I prepare electronic applications for new pharmaceuticals to world wide health authorities (FDA, EMEA etc).


----------



## woahlookitsme (Jan 24, 2012)

I am a veterinary technician/assistant during the summer and holidays. I am also a student in the fall and spring planning on going to Vet School in the next year or so


----------



## luvthempigs (Jan 24, 2012)

Medical secretary for the last twelve years. Inspection work in an electronics company for fifteen years prior to that  And if part time jobs that help pay for your hobby count then I also worked at horse farms cleaning stalls, feeding horses, and teaching riding lessons for many years


----------



## luvthempigs (Jan 24, 2012)

oooopps! double post....


----------



## slavetoabunny (Jan 24, 2012)

I am an internal audit manager for a very large bank.


----------



## ZRabbits (Jan 24, 2012)

I work in an office for a Heating Oil Company. 

K


----------



## LaylaLop (Jan 24, 2012)

Just got hired at a doggie daycare/dog grooming salon. I also help a local family take care of their pets and clean house! You didn't include animal related jobs in your poll!


----------



## jcottonl02 (Jan 25, 2012)

I'm a 3rd year Zoology student, and I am now also a Trainee Dog Groomer 

Jen


----------



## audrinasmommy88 (Jan 26, 2012)

Im a stay at home mom


----------



## Gordon (Jan 26, 2012)

LaylaLop wrote:


> You didn't include animal related jobs in your poll!

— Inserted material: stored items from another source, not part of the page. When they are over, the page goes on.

theorem State.updChan_get (c : ChanId) (f : Channel → Channel) (s : State) (j : ChanId) :
    (s.updChan c f).chans[j] = if j = c then f s.chans[c] else s.chans[j] := by
  simp only [State.updChan, Fin.getElem_fin, Vector.getElem_set, Fin.ext_iff, eq_comm]

theorem State.updCtx_get (k : CtxId) (f : Context → Context) (s : State) (j : CtxId) :
    (s.updCtx k f).ctxs[j] = if j = k then f s.ctxs[k] else s.ctxs[j] := by
  simp only [State.updCtx, Fin.getElem_fin, Vector.getElem_set, Fin.ext_iff, eq_comm]

/-- A channel update that keeps the link and only adds to the queue. -/
theorem Rest.updChan_link (c : ChanId) (f : Channel → Channel) (s : State) (hl : (f s.chans[c]).link = s.chans[c].link)
    (hq : s.chans[c].txQueue <+: (f s.chans[c]).txQueue) : Rest {} s (s.updChan c f) := by
  refine Rest.of_kept rfl rfl rfl rfl rfl rfl (fun _ _ _ => rfl) (fun j _ => ?_) fun _ _ => rfl
  rw [State.updChan_get]
  split
  · next h => subst h; exact ⟨hl, hq⟩
  · exact ⟨rfl, List.prefix_rfl⟩

/-- An update of the sweep controller that keeps the schedule and the last close. -/
theorem Rest.updSweep (f : SweepCtl → SweepCtl) (s : State)
    (hs : (f s.sweep).schedule = s.sweep.schedule := by rfl)
    (hn : s.sweep.counter.toNat ≤ (f s.sweep).counter.toNat := by exact Nat.le_refl _)
    (hc : (f s.sweep).lastClose = s.sweep.lastClose := by rfl) : Rest {} s (s.updSweep f) :=
  { Rest.refl {} s with schedule := fun _ => hs, counter := hn, closed := .inl hc }

theorem State.writeEntry_get (u : UnitId) (f : DirEntry → DirEntry) (s : State) (v : UnitId) :
    (s.writeEntry u f).dir[v] =
      if v = u ∧ f s.dir[u] ≠ s.dir[u] then { f s.dir[u] with revision := s.dir[u].revision + 2 } else s.dir[v] := by
  by_cases h : f s.dir[u] = s.dir[u]
  · have hs : s.writeEntry u f = s := if_pos h
    rw [hs, if_neg fun x => x.2 h]
  · have hs : s.writeEntry u f = { s with dir := s.dir.set u { f s.dir[u] with revision := s.dir[u].revision + 2 } } := if_neg h
    rw [hs]
    by_cases hv : v = u
    · subst hv
      rw [if_pos ⟨rfl, h⟩]
      simp
    · rw [if_neg fun x => hv x.1]
      simp only [Fin.getElem_fin, Vector.getElem_set]
      rw [if_neg fun x => hv (Fin.ext x.symm)]

/-- What a write leaves in its own entry, but for the revision. -/
theorem State.writeEntry_self (u : UnitId) (f : DirEntry → DirEntry) (s : State) :
    { (s.writeEntry u f).dir[u] with revision := 0 } = { f s.dir[u] with revision := 0 } := by
  rw [State.writeEntry_get]
  split
  · rfl
  · next h =>
    have : f s.dir[u] = s.dir[u] := by
      by_contra hc
      exact h ⟨rfl, hc⟩
    rw [this]

/-- What is read beside the revision from an entry just written. -/
theorem State.writeEntry_congr {α : Sort _} (u : UnitId) (f : DirEntry → DirEntry) (s : State) (g : DirEntry → α)
    (hg : ∀ (x : DirEntry) r, g { x with revision := r } = g x) : g (s.writeEntry u f).dir[u] = g (f s.dir[u]) := by
  rw [← hg (s.writeEntry u f).dir[u] 0, State.writeEntry_self, hg]

theorem Rest.writeEntry (u : UnitId) (f : DirEntry → DirEntry) (s : State) : Rest { units := (· = u) } s (s.writeEntry u f) := by
  have h := State.writeEntry_frame u f s
  refine Rest.of_kept (by simp) (by simp) (by simp) (by simp) (by simp) (by simp) (fun j _ _ => ?_) (fun c _ => ?_) fun v hv => ?_
  · simp [Context.same_refl]
  · simp
  · rw [State.writeEntry_get, if_neg (fun x => hv x.1)]

/-- A write that keeps the entry's record touches no unit. -/
theorem Rest.writeEntry_record (u : UnitId) (f : DirEntry → DirEntry) (s : State) (h : (f s.dir[u]).record = s.dir[u].record) :
    Rest {} s (s.writeEntry u f) := by
  refine Rest.of_kept (by simp) (by simp) (by simp) (by simp) (by simp) (by simp) (fun j _ _ => ?_) (fun c _ => ?_) fun v _ => ?_
  · simp [Context.same_refl]
  · simp
  · rw [State.writeEntry_get]
    split
    · next hv => rw [hv.1, ← h]; rfl
    · rfl

theorem bit_rise (a b : BitVec 6) : a &&& (a ||| b) = a := by
  ext i hi
  simp
  intro h
  simp [h]

theorem Rest.raiseAttn (b : AttnBit) (s : State) : Rest {} s (s.raiseAttn b) where
  timing := rfl
  pending := rfl
  port := rfl
  attention := bit_rise _ _
  store := rfl
  queue := List.prefix_rfl
  waiting := List.prefix_rfl
  ctxs _ _ _ := rfl
  links _ _ := rfl
  sending _ _ := List.prefix_rfl
  dir _ _ := rfl
  scan := rfl
  taken _ _ _ := rfl
  schedule _ := rfl
  counter := Nat.le_refl _
  closed := .inl rfl
  mem h := ⟨h, fun _ _ => rfl⟩

theorem Rest.logSelf (code : SelfCode) (mode : Byte) (active : Bool) (s : State) : Rest {} s (s.logSelf code mode active) := by
  unfold State.logSelf
  have key : ∀ f, Rest {} s ((s.updSelf f).raiseAttn .selfGrew) := fun f =>
    { Rest.raiseAttn .selfGrew s with }
  split
  · exact key _
  · split
    · exact key _
    · exact Rest.refl _ _

theorem Rest.logSelfNat (code : SelfCode) (mode : Nat) (s : State) : Rest {} s (s.logSelfNat code mode) := Rest.logSelf _ _ _ _

theorem Rest.updSelf (f : SelfHistory → SelfHistory) (s : State) : Rest {} s (s.updSelf f) :=
  { Rest.refl {} s with }

theorem Rest.clearBusOffActive (c : ChanId) (s : State) : Rest {} s (s.clearBusOffActive c) := by
  unfold State.clearBusOffActive
  split
  · exact Rest.updSelf _ _
  · exact Rest.refl _ _

/-! ### Order slots -/

theorem Rest.putSlot (n : SlotId) (off : Nat) (w : Word) (s : State) (h : off + 1 < 64) :
    Rest { slots := (· = n) } s (s.putSlot n off w) :=
  { Rest.refl { slots := (· = n) } s with
    mem := fun hm => by
      refine ⟨Memory.wf_writeWord hm _ _, fun a ha => ?_⟩
      have ha := ha n (.inl rfl)
      rw [State.putSlot_mem, Memory.read_writeWord hm, if_neg, if_neg]
      · exact fun e => ha ⟨by omega, by omega⟩
      · exact fun e => ha ⟨by omega, by omega⟩ }

theorem Rest.setTaken (n : SlotId) (t : Option Taken) (s : State) : Rest { slots := (· = n) } s (s.setTaken n t) :=
  { Rest.refl { slots := (· = n) } s with
    scan := rfl
    taken := fun j hj _ => by
      simp only [State.setTaken, State.updOrders_orders, Fin.getElem_fin, Vector.getElem_set]
      rw [if_neg]
      exact fun h => hj (Fin.ext h.symm) }

/-- Completing a slot touches that slot alone. -/
theorem Rest.completeSlot (n : SlotId) (final : Word) (r : OrderResult) (ed : Edition) (s : State) :
    Rest { slots := (· = n) } s (s.completeSlot n final r ed) := by
  unfold State.completeSlot
  refine Rest.trans ?_ (Rest.raiseAttn _ _).widen
  refine Rest.trans ?_ (Rest.setTaken n none _)
  refine Rest.trans ?_ (Rest.putSlot n _ _ _ (by decide))
  refine Rest.trans ?_ (Rest.putSlot n _ _ _ (by decide))
  refine Rest.trans ?_ (Rest.putSlot n _ _ _ (by decide))
  refine Rest.trans ?_ (Rest.putSlot n _ _ _ (by decide))
  refine Rest.trans ?_ (Rest.putSlot n _ _ _ (by decide))
  refine Rest.trans ?_ (Rest.putSlot n _ _ _ (by decide))
  refine Rest.trans ?_ (Rest.putSlot n _ _ _ (by decide))
  refine Rest.trans ?_ (Rest.putSlot n _ _ _ (by decide))
  refine Rest.trans ?_ (Rest.putSlot n _ _ _ (by decide))
  exact Rest.putSlot n _ _ _ (by decide)

/-- Completing a SWEEP order is follow-up work. -/
theorem Rest.completeSweepSlot (n : SlotId) (final : Word) (r : OrderResult) (ed : Edition) (s : State) (hn : s.sweepSlot n) :
    Rest {} s (s.completeSlot n final r ed) :=
  let h := Rest.completeSlot n final r ed s
  { h with
    taken := fun j _ hj => h.taken j (fun e => hj (e ▸ hn)) hj
    ctxs := fun j _ => h.ctxs j (fun x => x)
    links := fun j _ => h.links j (fun x => x)
    sending := fun j _ => h.sending j (fun x => x)
    dir := fun j _ => h.dir j (fun x => x)
    mem := fun hm => ⟨(h.mem hm).1, fun a ha => (h.mem hm).2 a fun j hj => ha j (.inr (hj.elim (fun e => e ▸ hn) id))⟩ }

theorem Rest.completeSweepOrder (ed : Edition) (n : SlotId) (s : State) : Rest {} s (s.completeSweepOrder ed n) := by
  unfold State.completeSweepOrder
  split
  · next t ht =>
    split
    · next m b r ho _ => exact Rest.completeSweepSlot _ _ _ _ _ ⟨t, m, b, ht, ho⟩
    · exact Rest.refl _ _
  · exact Rest.refl _ _

theorem Rest.handToOrder (s : State) : Rest {} s s.handToOrder := by
  unfold State.handToOrder
  split
  · exact Rest.refl _ _
  · next n _ =>
    split
    · exact Rest.refl _ _
    · next t ht =>
      split
      · next m b ho hr =>
        refine { Rest.refl {} s with scan := rfl, taken := fun j _ hj => ?_ }
        simp only [State.setTaken, State.updOrders_orders, Fin.getElem_fin, Vector.getElem_set]
        rw [if_neg]
        intro h
        have : n = j := Fin.ext h
        subst this
        exact hj ⟨t, m, b, ht, ho⟩
      · exact Rest.refl _ _

/-! ### Editions and pool offers -/

theorem nextEdition_le (e : Edition) : e.toNat ≤ (nextEdition e).toNat := by
  unfold nextEdition
  split <;> bv_omega

theorem Rest.needEdition (s : State) : Rest {} s s.needEdition := by
  unfold State.needEdition
  split
  · exact Rest.updSweep _ _ rfl (nextEdition_le _)
  · exact Rest.refl _ _

theorem Rest.offer (r : PoolRequest) (s : State) : Rest {} s (s.offer r) := by
  unfold State.offer
  split
  · exact Rest.refl _ _
  · have step : ∀ t : State, Rest {} t (t.updPool (Pool.admitOrHold r)) := fun t =>
      { Rest.refl {} t with
        store := by simp only [State.updPool_pool, Pool.admitOrHold]; split <;> rfl
        queue := by simp only [State.updPool_pool, Pool.admitOrHold]; split <;> simp
        waiting := by simp only [State.updPool_pool, Pool.admitOrHold]; split <;> simp }
    split
    · exact (Rest.needEdition s).trans (step _)
    · exact step _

Gosh, you are right! I don't know how I overlooked that. I was just brainstorming different jobs quickly, and for some reason I didn't think of vets, etc.


----------



## missyscove (Jan 27, 2012)

I'm a 4th year Animal Science student at Cornell in upstate New York hopefully going on to vet school next year. I also work part time doing some copy editing on the newest edition of the Handbook of Bird Biology that the Lab of Ornithology puts out to accompany their home study course.


----------



## jujub793 (Jan 27, 2012)

I do billing/ receptionist in the dental field. specifically endodontics ( root canals)


----------



## Yield (Jan 28, 2012)

i am going to college for photography C: i'd love to be a wildlife photographer.


----------



## Bassetluv (Jan 28, 2012)

Publication assistant at a company that publishes scientific journals.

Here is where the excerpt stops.